ローリング・ストーンズがオリジナル曲を作るようになったのはビートルズの天才2人のおかげ⁉︎「君たち向きかもしれない」と提供された楽曲を聴いたストーンズが受けた衝撃
1時間もかけずに仕上がった『彼氏になりたい』(I Wanna Be Your Man)

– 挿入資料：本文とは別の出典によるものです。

-- ==== Sys2Proof/Laws/Ring.lean ====
section
/-! SUPPORT. What a write of an event into the ring changes: the 64 bytes of its slot, the PAT page and the recorder. -/

namespace Sys2Proof.Machine

/-- Bytes outside the ring read in `t` as in `s`, no other memory changed, and no register outside the PAT page. -/
def RingOnly (s t : State) : Prop :=
  (∀ a, a < ringBase ∨ ringBase + 64 * ringSlots ≤ a → memByte t.mram a = memByte s.mram a) ∧
    t = { s with regs := t.regs, pat := t.pat, mram := t.mram } ∧
    KeepsRegs (fun p o => p ≠ pgPat ∨ (o ≠ F.PAT_SEQ_LO_SEQ.off ∧ o ≠ F.PAT_SEQ_HI_SEQ.off)) s t

theorem padTo_length (n : Nat) (bs : List Byte) : (padTo n bs).length = n := by simp [padTo]

/-- An event has 64 bytes (R418). -/
theorem event_bytes_length (e : PatEvent) : e.bytes.length = 64 := by
  simp [PatEvent.bytes, leBytes_length, b1, b2, b4, padTo_length]

theorem freeSlot_lt (s : State) (n i : Nat) : s.freeSlot n i < ringSlots := by
  induction n generalizing i with
  | zero => exact Nat.mod_lt _ (by decide)
  | succ n ih =>
    unfold State.freeSlot
    split
    · exact Nat.mod_lt _ (by decide)
    · split
      · exact ih _
      · exact Nat.mod_lt _ (by decide)

theorem RingOnly.trans {s t u : State} (h : RingOnly s t) (k : RingOnly t u) : RingOnly s u := by
  refine ⟨fun a ha => (k.1 a ha).trans (h.1 a ha), ?_, h.2.2.trans k.2.2⟩
  have h1 := h.2.1
  have k1 := k.2.1
  rw [h1] at k1
  exact k1

theorem ringOnly_pat (s : State) (p : Patina) : RingOnly s { s with pat := p } := ⟨fun _ _ => rfl, rfl, keepsRegs_of rfl⟩

/-- The slot that an event is written to holds its bytes. -/
theorem ringWrite_bytes (s : State) (e : PatEvent) :
    memBytes (s.ringWrite e).mram (ringBase + 64 * s.freeSlot ringSlots s.pat.nextSlot) 64 = e.bytes := by
  unfold State.ringWrite
  simp only [put_mram, State.setMram]
  have := memBytes_setBytes s.mram (ringBase + 64 * s.freeSlot ringSlots s.pat.nextSlot) e.bytes
  rwa [event_bytes_length] at this

/-- Only the slot of an event changes in MRAM. -/
theorem ringWrite_other (s : State) (e : PatEvent) (a : Nat)
    (h : a < ringBase + 64 * s.freeSlot ringSlots s.pat.nextSlot ∨ ringBase + 64 * s.freeSlot ringSlots s.pat.nextSlot + 64 ≤ a) :
    memByte (s.ringWrite e).mram a = memByte s.mram a := by
  unfold State.ringWrite
  simp only [put_mram, State.setMram]
  rw [memByte_setBytes, if_neg (by rw [event_bytes_length]; omega)]

theorem ringWrite_only (s : State) (e : PatEvent) : RingOnly s (s.ringWrite e) := by
  refine ⟨fun a ha => ?_, ?_, ?_⟩
  · apply ringWrite_other
    have := freeSlot_lt s ringSlots s.pat.nextSlot
    omega
  · unfold State.ringWrite
    generalize s.freeSlot ringSlots s.pat.nextSlot = i
    generalize e.bytes = bs
    rfl
  · unfold State.ringWrite
    generalize s.freeSlot ringSlots s.pat.nextSlot = i
    generalize e.bytes = bs
    have h (t : State) : KeepsRegs (fun p o => p ≠ pgPat ∨ (o ≠ F.PAT_SEQ_LO_SEQ.off ∧ o ≠ F.PAT_SEQ_HI_SEQ.off)) t
        ((t.put pgPat F.PAT_SEQ_LO_SEQ (e.seq % 2 ^ 32)).put pgPat F.PAT_SEQ_HI_SEQ (e.seq / 2 ^ 32)) :=
      KeepsRegs.trans (keepsRegs_put _ _ (by decide) (by decide) (by simp)) (keepsRegs_put _ _ (by decide) (by decide) (by simp))
    exact KeepsRegs.trans (keepsRegs_of rfl) (h _)

theorem each_ringOnly (xs : List PatEvent) (s : State) : RingOnly s (s.each xs fun e s => s.ringWrite e) := by
  unfold State.each
  induction xs generalizing s with
  | nil => exact ringOnly_pat s s.pat
  | cons x r ih => exact (ringWrite_only s x).trans (ih _)

/-- Writing buffered events changes the ring, PAT_SEQ and the recorder only. -/
theorem flushN_only (s : State) (n : Nat) : RingOnly s (s.flushN n) := (ringOnly_pat s _).trans (each_ringOnly _ _)

theorem ringWrite_buf (s : State) (e : PatEvent) : (s.ringWrite e).pat.buf = s.pat.buf := by
  unfold State.ringWrite
  generalize s.freeSlot ringSlots s.pat.nextSlot = i
  generalize e.bytes = bs
  rfl
theorem ringWrite_closing (s : State) (e : PatEvent) : (s.ringWrite e).pat.closing = s.pat.closing := by
  unfold State.ringWrite
  generalize s.freeSlot ringSlots s.pat.nextSlot = i
  generalize e.bytes = bs
  rfl

theorem each_ring_keeps (xs : List PatEvent) (s : State) :
    (s.each xs fun e s => s.ringWrite e).pat.buf = s.pat.buf ∧ (s.each xs fun e s => s.ringWrite e).pat.closing = s.pat.closing := by
  unfold State.each
  induction xs generalizing s with
  | nil => exact ⟨rfl, rfl⟩
  | cons x r ih =>
    have := ih (s.ringWrite x)
    rw [ringWrite_buf, ringWrite_closing] at this
    exact this

/-- The oldest events leave the buffer. -/
theorem flushN_buf (s : State) (n : Nat) : (s.flushN n).pat.buf = s.pat.buf.drop n := (each_ring_keeps _ _).1
theorem flushN_closing (s : State) (n : Nat) : (s.flushN n).pat.closing = s.pat.closing := (each_ring_keeps _ _).2

end Sys2Proof.Machine
end

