theorem frameEnter_enters (s : State) (n : Fin 8) : EntersFrame n s (s.frameEnter n) := by
  unfold State.frameEnter
  extract_lets q s1 s2 s3 s4
  have hkey : (pgScn n).key F.SCN_LINE_LINE.off ≠ (pgScn n).key F.SCN_FRAME_FRAME.off := key_ne_of_off (by decide)
  have h3 : EntersFrame n s s3 := by
    constructor
    · calc s3.get (pgScn n) F.SCN_LINE_LINE
        _ = s2.get (pgScn n) F.SCN_LINE_LINE := get_put_reg _ _ hkey
        _ = 0 := get_put_same _ _ _ _ (by decide)
    · calc s3.get (pgScn n) F.SCN_FRAME_FRAME
        _ = (s2.get (pgScn n) F.SCN_FRAME_FRAME + 1) % 2 ^ 32 := get_put_same _ _ _ _ (by decide)
        _ = (s1.get (pgScn n) F.SCN_FRAME_FRAME + 1) % 2 ^ 32 := by rw [show s2.get _ _ = _ from get_put_reg _ _ hkey.symm]
        _ = (s.get (pgScn n) F.SCN_FRAME_FRAME + 1) % 2 ^ 32 := rfl
  have h4 : KeepsCount n s3 s4 := (keepsCount_rfl _ _).laneRefresh _
  exact h3.keeps (keepsCount_ite (KeepsCount.setPort (h4.scn _ _ _ (by decide)) (by rfl)) h4)

/-! ### After the entry -/

theorem KeepsCount.darkRelease (h : KeepsCount n r s) (p : Nat) : KeepsCount n r (s.darkRelease p) := by
  unfold State.darkRelease
  exact keepsCount_ite h (KeepsCount.each (h.setPort (by rfl)) fun _ _ _ ht => keepsCount_ite ht (ht.setPort (by rfl)))

theorem KeepsCount.frameLock (h : KeepsCount n r s) (p : Nat) (x : Int) : KeepsCount n r (s.frameLock p x) := by
  have htrim (v : Nat) {t : State} (ht : KeepsCount n r t) :
      KeepsCount n r (t.each (t.group p) fun q s => s.put (pgScn q) F.SCN_TRIM_TRIM v) := ht.each fun _ _ _ hu => hu.scn _ _ _ (by decide)
  unfold State.frameLock
  extract_lets f st setTrim s1 g num den phase base grid k0 pick err trim clamped small q good bad
  have h1 : KeepsCount n r s1 := h.lockRefresh p
  refine keepsCount_ite (keepsCount_ite (htrim _ h1) (htrim _ h1)) ?_
  split
  exact htrim _ (KeepsCount.plinth (KeepsCount.plinth (h.setPort (by rfl)) _ _) _ _)

theorem KeepsCount.fillShow (h : KeepsCount n r s) (k : Half) {p : Nat} (hp : p < 8) : KeepsCount n r (s.fillShow k p) := by
  unfold State.fillShow
  extract_lets pg fill s1 owed
  have h1 : KeepsCount n r s1 := h.half (c := p) _ _ (by omega) (by decide)
  exact keepsCount_ite (h1.half (c := p) _ _ (by omega) (by decide)) (keepsCount_ite (h1.half (c := p) _ _ (by omega) (by decide)) h1)

theorem KeepsCount.takeMarker (h : KeepsCount n r s) (k : Half) {p : Nat} (hp : p < 8) (m : Marker) : KeepsCount n r (s.takeMarker k p m) := by
  have hcmp {t : State} (ht : KeepsCount n r t) (f : Fld) (v : Nat) (hf : f.off < 0x10000) : KeepsCount n r (t.put (pgCmp k p) f v) :=
    ht.half (k := k) (c := p) f v (by omega) hf
  unfold State.takeMarker
  extract_lets pg hs dram s1 q s2 s3 s4 v q' s5 s6 s7 s8
  have h4 : KeepsCount n r s4 := hcmp (hcmp (KeepsCount.setHs (h.setHs _ _) _ _) _ _ (by decide)) _ _ (by decide)
  have h6 : KeepsCount n r s6 := hcmp (h4.setHs _ _) _ _ (by decide)
  have h7 : KeepsCount n r s7 := h6.halfReg (k := k) (c := p) _ (by omega) (by decide)
  exact keepsCount_ite (h4.fillShow k hp) (hcmp (hcmp h7 _ _ (by decide)) _ _ (by decide))

theorem KeepsCount.setRole (h : KeepsCount n r s) (k : Half) (p v : Nat) : KeepsCount n r (s.setRole k p v) := by
  cases k
  · exact h.plinth _ _
  · exact h.plinth _ _

theorem KeepsCount.pipesIdle (h : KeepsCount n r s) {p : Nat} (hp : p < 8) : KeepsCount n r (s.pipesIdle p) := by
  unfold State.pipesIdle
  extract_lets idle s1 s2 q s3
  have h1 : KeepsCount n r s1 := (h.setRole .A p 7).setRole .B p 7
  have h2 : KeepsCount n r s2 := h1.plinth _ _
  have h3 : KeepsCount n r s3 := h2.setPort (by rfl)
  clear_value s3 idle
  have hA : KeepsCount n r (s3.whenB (s3.inService .A) fun s => s.takeMarker .A p idle) := h3.whenB (h3.takeMarker .A hp idle)
  exact hA.whenB (hA.takeMarker .B hp idle)

theorem KeepsCount.genStop (h : KeepsCount n r s) {p : Nat} (hp : p < 8) (keepPanel : Bool) : KeepsCount n r (s.genStop p keepPanel) := by
  unfold State.genStop
  extract_lets s1 keep want s2 q s3
  have h1 : KeepsCount n r s1 := h.whenB (h.shedMove p)
  have h2 : KeepsCount n r s2 := KeepsCount.setPort (h1.scn _ _ _ (by decide)) (by rfl)
  have h3 : KeepsCount n r s3 := h2.setPort (by rfl)
  exact keepsCount_ite h (KeepsCount.lockRefresh (KeepsCount.laneRefresh (h3.pipesIdle hp) p) p)

theorem KeepsCount.frameStops (h : KeepsCount n r s) {p : Nat} (hp : p < 8) : KeepsCount n r (s.frameStops p) := by
  have hoff {t : State} (ht : KeepsCount n r t) : KeepsCount n r (t.put pgPlk (F.PLK_LOCK_STATE.at (4 * p)) 0) := ht.plinth _ _
  have hpsr (v : Nat) : KeepsCount n r (s.put (pgScn p) F.SCN_STATUS_PSR v) := h.scn _ _ _ (by decide)
  exact keepsCount_ite h (keepsCount_ite (hoff (h.genStop hp false)) (keepsCount_ite ((hpsr 0).setPort (by rfl))
    (keepsCount_ite (hoff (KeepsCount.genStop ((hpsr 1).setPort (by rfl)) hp true))
      (keepsCount_ite (hoff (KeepsCount.genStop (h.setPort (by rfl)) hp false)) h))))

end
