-- ==== Sys2Proof/Word.lean ====
section
/-! DEFINITION. The value types of CPU0: a word of 32 bits and a byte of 8 bits (00_scope.md R4, R7; 20_memory.md
R51). Addition, subtraction and multiplication of `BitVec 32` are modulo 2^32, as R7 asks. -/

namespace Sys2Proof

/-- A 32-bit value: a register's contents, an address, an instruction word (R7). -/
abbrev Word := BitVec 32

/-- An 8-bit value: what memory holds at one address (R51). -/
abbrev Byte := BitVec 8

end Sys2Proof
end

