-- ==== Sys2Proof/Decode.lean ====
section
/-! DEFINITION. Decoding and encoding (30_encoding.md R80 to R94). The field positions of R82 to R85 are general
knowledge of CPU0, UNVERIFIED (assumption 7). -/

namespace Sys2Proof

/-! ### The fields of an instruction word (R82 to R87) -/

/-- OP, bits 31..24 in all three formats (R82). -/
def opField (ir : Word) : Byte := ir.extractLsb' 24 8

/-- Register number `a`, bits 23..20 (R83, R84). -/
def aField (ir : Word) : BitVec 4 := ir.extractLsb' 20 4

/-- Register number `b`, bits 19..16 (R83, R84). -/
def bField (ir : Word) : BitVec 4 := ir.extractLsb' 16 4

/-- Register number `c`, bits 15..12 (R83). -/
def cField (ir : Word) : BitVec 4 := ir.extractLsb' 12 4

/-- `c5 = IR[4:0]`, unsigned (R86). -/
def c5Field (ir : Word) : Nat := (ir.extractLsb' 0 5).toNat

/-- `c12 = sext_32(IR[11:0])` (R86). -/
def c12Field (ir : Word) : Word := (ir.extractLsb' 0 12).signExtend 32

/-- `c16 = sext_32(IR[15:0])` (R86). -/
def c16Field (ir : Word) : Word := (ir.extractLsb' 0 16).signExtend 32

/-- `c24 = sext_32(IR[23:0])` (R86). -/
def c24Field (ir : Word) : Word := (ir.extractLsb' 0 24).signExtend 32

/-- The register a 4-bit field names (R20). -/
def Reg.ofField (f : BitVec 4) : Reg :=
  match f.toNat with
  | 0 => .r0 | 1 => .r1 | 2 => .r2 | 3 => .r3 | 4 => .r4 | 5 => .r5 | 6 => .r6 | 7 => .r7
  | 8 => .r8 | 9 => .r9 | 10 => .r10 | 11 => .r11 | 12 => .r12 | 13 => .r13 | 14 => .r14 | _ => .r15

/-- The number of a register, as a 4-bit field holds it (R20). -/
def Reg.field : Reg → BitVec 4
  | .r0 => 0#4 | .r1 => 1#4 | .r2 => 2#4 | .r3 => 3#4 | .r4 => 4#4 | .r5 => 5#4 | .r6 => 6#4 | .r7 => 7#4
  | .r8 => 8#4 | .r9 => 9#4 | .r10 => 10#4 | .r11 => 11#4 | .r12 => 12#4 | .r13 => 13#4 | .r14 => 14#4
  | .r15 => 15#4

/-- The register that field `a` of a word names. -/
def regA (ir : Word) : Reg := Reg.ofField (aField ir)

/-- The register that field `b` of a word names. -/
def regB (ir : Word) : Reg := Reg.ofField (bField ir)

/-- The register that field `c` of a word names. -/
def regC (ir : Word) : Reg := Reg.ofField (cField ir)

/-! ### Decoding (R87 to R89) -/

/-- Why bytes spell no instruction. -/
inductive DecodeError where
  /-- the OP value is one of the 218 that the table does not list (R89) -/
  | unassignedOp (op : Byte)
  /-- fewer than the four bytes of an instruction (R80) -/
  | tooShort (length : Nat)
deriving DecidableEq, Repr

/-- The instruction a word spells, selected by OP alone; bits the instruction does not use are ignored
(R87, R88, R90). -/
def decodeWord (ir : Word) : Except DecodeError Instr :=
  match (opField ir).toNat with
  | 0x00 => .ok (.ld (regA ir) (regB ir) (c16Field ir))
  | 0x01 => .ok (.st (regA ir) (regB ir) (c16Field ir))
  | 0x02 => .ok (.ldb (regA ir) (regB ir) (c16Field ir))
  | 0x03 => .ok (.stb (regA ir) (regB ir) (c16Field ir))
  | 0x04 => .ok (.ldr (regA ir) (regB ir) (regC ir))
  | 0x05 => .ok (.str (regA ir) (regB ir) (regC ir))
  | 0x06 => .ok (.lbr (regA ir) (regB ir) (regC ir))
  | 0x07 => .ok (.sbr (regA ir) (regB ir) (regC ir))
  | 0x08 => .ok (.ldi (regA ir) (c16Field ir))
  | 0x10 => .ok (.cmp (regA ir) (regB ir))
  | 0x12 => .ok (.mov (regA ir) (regB ir))
  | 0x13 => .ok (.add (regA ir) (regB ir) (regC ir))
  | 0x14 => .ok (.sub (regA ir) (regB ir) (regC ir))
  | 0x15 => .ok (.mul (regA ir) (regB ir) (regC ir))
  | 0x16 => .ok (.div (regA ir) (regB ir) (regC ir))
  | 0x18 => .ok (.and (regA ir) (regB ir) (regC ir))
  | 0x19 => .ok (.or (regA ir) (regB ir) (regC ir))
  | 0x1A => .ok (.xor (regA ir) (regB ir) (regC ir))
  | 0x1B => .ok (.addi (regA ir) (regB ir) (c12Field ir))
  | 0x1C => .ok (.rol (regA ir) (regB ir) (c5Field ir))
  | 0x1D => .ok (.ror (regA ir) (regB ir) (c5Field ir))
  | 0x1E => .ok (.shl (regA ir) (regB ir) (c5Field ir))
  | 0x1F => .ok (.shr (regA ir) (regB ir) (c5Field ir))
  | 0x20 => .ok (.jeq (c24Field ir))
  | 0x21 => .ok (.jne (c24Field ir))
  | 0x22 => .ok (.jlt (c24Field ir))
  | 0x23 => .ok (.jgt (c24Field ir))
  | 0x24 => .ok (.jle (c24Field ir))
  | 0x25 => .ok (.jge (c24Field ir))
  | 0x26 => .ok (.jmp (c24Field ir))
  | 0x2A => .ok (.swi (c24Field ir))
  | 0x2B => .ok (.call (c24Field ir))
  | 0x2C => .ok .ret
  | 0x2D => .ok .iret
  | 0x30 => .ok (.push (regA ir))
  | 0x31 => .ok (.pop (regA ir))
  | 0x32 => .ok (.pushb (regA ir))
  | 0x33 => .ok (.popb (regA ir))
  | _ => .error (.unassignedOp (opField ir))

/-- The word that four bytes hold, big-endian: the first is at the lowest address (20_memory.md R50, R59). -/
def bigEndian (b0 b1 b2 b3 : Byte) : Word := b0 ++ b1 ++ b2 ++ b3

/-- The instruction at the front of a run of bytes and the bytes after it (R80). -/
def decode : List Byte → Except DecodeError (Instr × List Byte)
  | b0 :: b1 :: b2 :: b3 :: rest =>
    match decodeWord (bigEndian b0 b1 b2 b3) with
    | .ok i => .ok (i, rest)
    | .error e => .error e
  | bytes => .error (.tooShort bytes.length)

/-! ### Encoding (R94) -/

/-- The OP value of an instruction (R88). -/
def Instr.opcode : Instr → Byte
  | .ld _ _ _ => 0x00#8
  | .st _ _ _ => 0x01#8
  | .ldb _ _ _ => 0x02#8
  | .stb _ _ _ => 0x03#8
  | .ldr _ _ _ => 0x04#8
  | .str _ _ _ => 0x05#8
  | .lbr _ _ _ => 0x06#8
  | .sbr _ _ _ => 0x07#8
  | .ldi _ _ => 0x08#8
  | .cmp _ _ => 0x10#8
  | .mov _ _ => 0x12#8
  | .add _ _ _ => 0x13#8
  | .sub _ _ _ => 0x14#8
  | .mul _ _ _ => 0x15#8
  | .div _ _ _ => 0x16#8
  | .and _ _ _ => 0x18#8
  | .or _ _ _ => 0x19#8
  | .xor _ _ _ => 0x1A#8
  | .addi _ _ _ => 0x1B#8
  | .rol _ _ _ => 0x1C#8
  | .ror _ _ _ => 0x1D#8
  | .shl _ _ _ => 0x1E#8
  | .shr _ _ _ => 0x1F#8
  | .jeq _ => 0x20#8
  | .jne _ => 0x21#8
  | .jlt _ => 0x22#8
  | .jgt _ => 0x23#8
  | .jle _ => 0x24#8
  | .jge _ => 0x25#8
  | .jmp _ => 0x26#8
  | .swi _ => 0x2A#8
  | .call _ => 0x2B#8
  | .ret => 0x2C#8
  | .iret => 0x2D#8
  | .push _ => 0x30#8
  | .pop _ => 0x31#8
  | .pushb _ => 0x32#8
  | .popb _ => 0x33#8

/-- Format A: OP, Ra, Rb, Rc, a 12-bit Cx (R83, R94). -/
def formatA (op : Byte) (a b c : BitVec 4) (cx : BitVec 12) : Word := op ++ a ++ b ++ c ++ cx

/-- Format L: OP, Ra, Rb, a 16-bit Cx (R84, R94). -/
def formatL (op : Byte) (a b : BitVec 4) (cx : BitVec 16) : Word := op ++ a ++ b ++ cx

/-- Format J: OP, a 24-bit Cx (R85, R94). -/
def formatJ (op : Byte) (cx : BitVec 24) : Word := op ++ cx

/-- Format A with register operands only: the constant field is 0 (R90, R94). -/
def wordABC (i : Instr) (a b c : Reg) : Word := formatA i.opcode a.field b.field c.field 0#12

/-- Format A with two registers and a shift or rotate count in bits 4..0 (R94). -/
def wordShift (i : Instr) (a b : Reg) (n : Nat) : Word :=
  formatA i.opcode a.field b.field 0#4 ((BitVec.ofNat 5 n).setWidth 12)

/-- Format L with two registers and a 16-bit constant (R94). -/
def wordL (i : Instr) (a b : Reg) (c16 : Word) : Word := formatL i.opcode a.field b.field (c16.setWidth 16)

/-- Format J with a 24-bit constant (R94). -/
def wordJ (i : Instr) (c24 : Word) : Word := formatJ i.opcode (c24.setWidth 24)

/-- The canonical word of an instruction: every field its syntax column does not mention is 0 (R94). -/
def encode (i : Instr) : Word :=
  match i with
  | .ld a b c16 => wordL i a b c16
  | .st a b c16 => wordL i a b c16
  | .ldb a b c16 => wordL i a b c16
  | .stb a b c16 => wordL i a b c16
  | .ldr a b c => wordABC i a b c
  | .str a b c => wordABC i a b c
  | .lbr a b c => wordABC i a b c
  | .sbr a b c => wordABC i a b c
  | .ldi a c16 => wordL i a .r0 c16
  | .cmp a b => wordABC i a b .r0
  | .mov a b => wordABC i a b .r0
  | .add a b c => wordABC i a b c
  | .sub a b c => wordABC i a b c
  | .mul a b c => wordABC i a b c
  | .div a b c => wordABC i a b c
  | .and a b c => wordABC i a b c
  | .or a b c => wordABC i a b c
  | .xor a b c => wordABC i a b c
  | .addi a b c12 => formatA i.opcode a.field b.field 0#4 (c12.setWidth 12)
  | .rol a b n => wordShift i a b n
  | .ror a b n => wordShift i a b n
  | .shl a b n => wordShift i a b n
  | .shr a b n => wordShift i a b n
  | .jeq c24 => wordJ i c24
  | .jne c24 => wordJ i c24
  | .jlt c24 => wordJ i c24
  | .jgt c24 => wordJ i c24
  | .jle c24 => wordJ i c24
  | .jge c24 => wordJ i c24
  | .jmp c24 => wordJ i c24
  | .swi c24 => wordJ i c24
  | .call c24 => wordJ i c24
  | .ret => wordJ i 0#32
  | .iret => wordJ i 0#32
  | .push a => wordABC i a .r0 .r0
  | .pop a => wordABC i a .r0 .r0
  | .pushb a => wordABC i a .r0 .r0
  | .popb a => wordABC i a .r0 .r0

/-- The four bytes of a word, the most significant one first (20_memory.md R50). -/
def wordBytes (w : Word) : List Byte :=
  [w.extractLsb' 24 8, w.extractLsb' 16 8, w.extractLsb' 8 8, w.extractLsb' 0 8]

/-! ### The host's reading of the opcode table -/

/-- The word of a row: bits at and above `nbits` are 0. -/
def tableWord (nbits w : Nat) : Word := BitVec.ofNat 32 (w % 2 ^ nbits)

/-- What the decoder reads from an instruction whose bits are `w`, laid out big-endian as in memory (R59, R80). -/
def decodeTableWord (nbits w : Nat) : Option Instr :=
  match decode (wordBytes (tableWord nbits w)) with
  | .ok (i, _) => some i
  | .error _ => none

end Sys2Proof
end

UKチャートにおける当時のビートルズの勢いは、周囲を圧倒するものがあった。ローリング・ストーンズの次のシングルについて、アンドリューは作戦の変更を思いついた可能性が高い。 というのも、レコーディングを終えていたアラン・トゥーサンの『フォーチュン・テラー』が、マージービーツのデビュー・シングルのB面でもカヴァーされて先に発売されたからだ。 それを知ってアンドリューは、『フォーチュン・テラー』のお蔵入りを決めた。と同時に、勢いのあるビートルズにストーンズのための曲を提供してもらう、そんなアイデアが閃いたのだろう。 ジョンとポールにストーンズへの楽曲提供を頼んだアンドリューが、リハ―サル・スタジオに二人を連れてきたのは1963年9月10日のことだ。 「君たち向きかもしれない」と言って、まだ未完成だった曲をストーンズのメンバーに聴かせたジョンとポールは、気に入ってもらったので提供することにした。それが『彼氏になりたい』(I Wanna Be Your Man)である。 二人はスタジオの隅にあった椅子に腰掛けて、1時間もかけずにその曲を仕上げてしまった。その様子を見ていたミックとキースは、ジョンとポールの作曲能力に大きな刺激を受けた。そう、この日のことがきっかけとなって、ストーンズもオリジナル曲を作るようになったのだ。 こうしてアンドリューが描いた筋書き通りにことが進み、レノン&マッカートニーの書いた『彼氏になりたい』は、11月14日にストーンズのセカンド・シングルとしてヒット・チャートの41位に初登場、12月19日には最高12位まで上昇した。 年が明けた1964年元日。音楽シーンに多大な影響を及ぼすことになる『トップ・オブ・ザ・ポップス』が英BBCでスタート。独自の音楽チャートを作成し、その中から注目のミュージシャンを紹介するテレビ番組だ。 栄えある第1回のトップバッターを飾ったのは、ローリング・ストーンズだった。披露されたのは『彼氏になりたい』。 翌々日からは、念願だったアルバムのレコーディングに取りかかった。「シングル曲を寄せ集めたアルバムではなく、一曲一曲を自分たちの手で作り、納得できるいいものにしたい」というのが、メンバーたち共通の想いだった。 ファースト・アルバム『ザ・ローリング・ストーンズ』が4月に発売されると、ザ・ビートルズの『ウィズ・ザ・ビートルズ』に代わって12週連続で1位を記録する大ヒットになった。 内容はR&Bとブルースのカヴァーが中心で、1曲だけジャガー&リチャーズの書き下ろしたオリジナルのバラード『テル・ミー』が入っていた。 ビートルズにとっても『彼氏になりたい』は、ドラムのリンゴ・スターが歌うレパートリーとして定着した。 文/佐藤剛 編集/TAP the POP サムネイル/左:『シングル・ボックス Vol. 1<1963-1965>』(UNIVERSAL MUSIC、2004年5月21日発売)。右:『ザ・ビートルズ1962年~1966年』(UNIVERSAL MUSIC、1998年3月11日発売) 参考文献 「キース・リチャーズ、かく語りき」(音楽専科社) 「THE ROLLING STONES」 (rockin’on BOOKS)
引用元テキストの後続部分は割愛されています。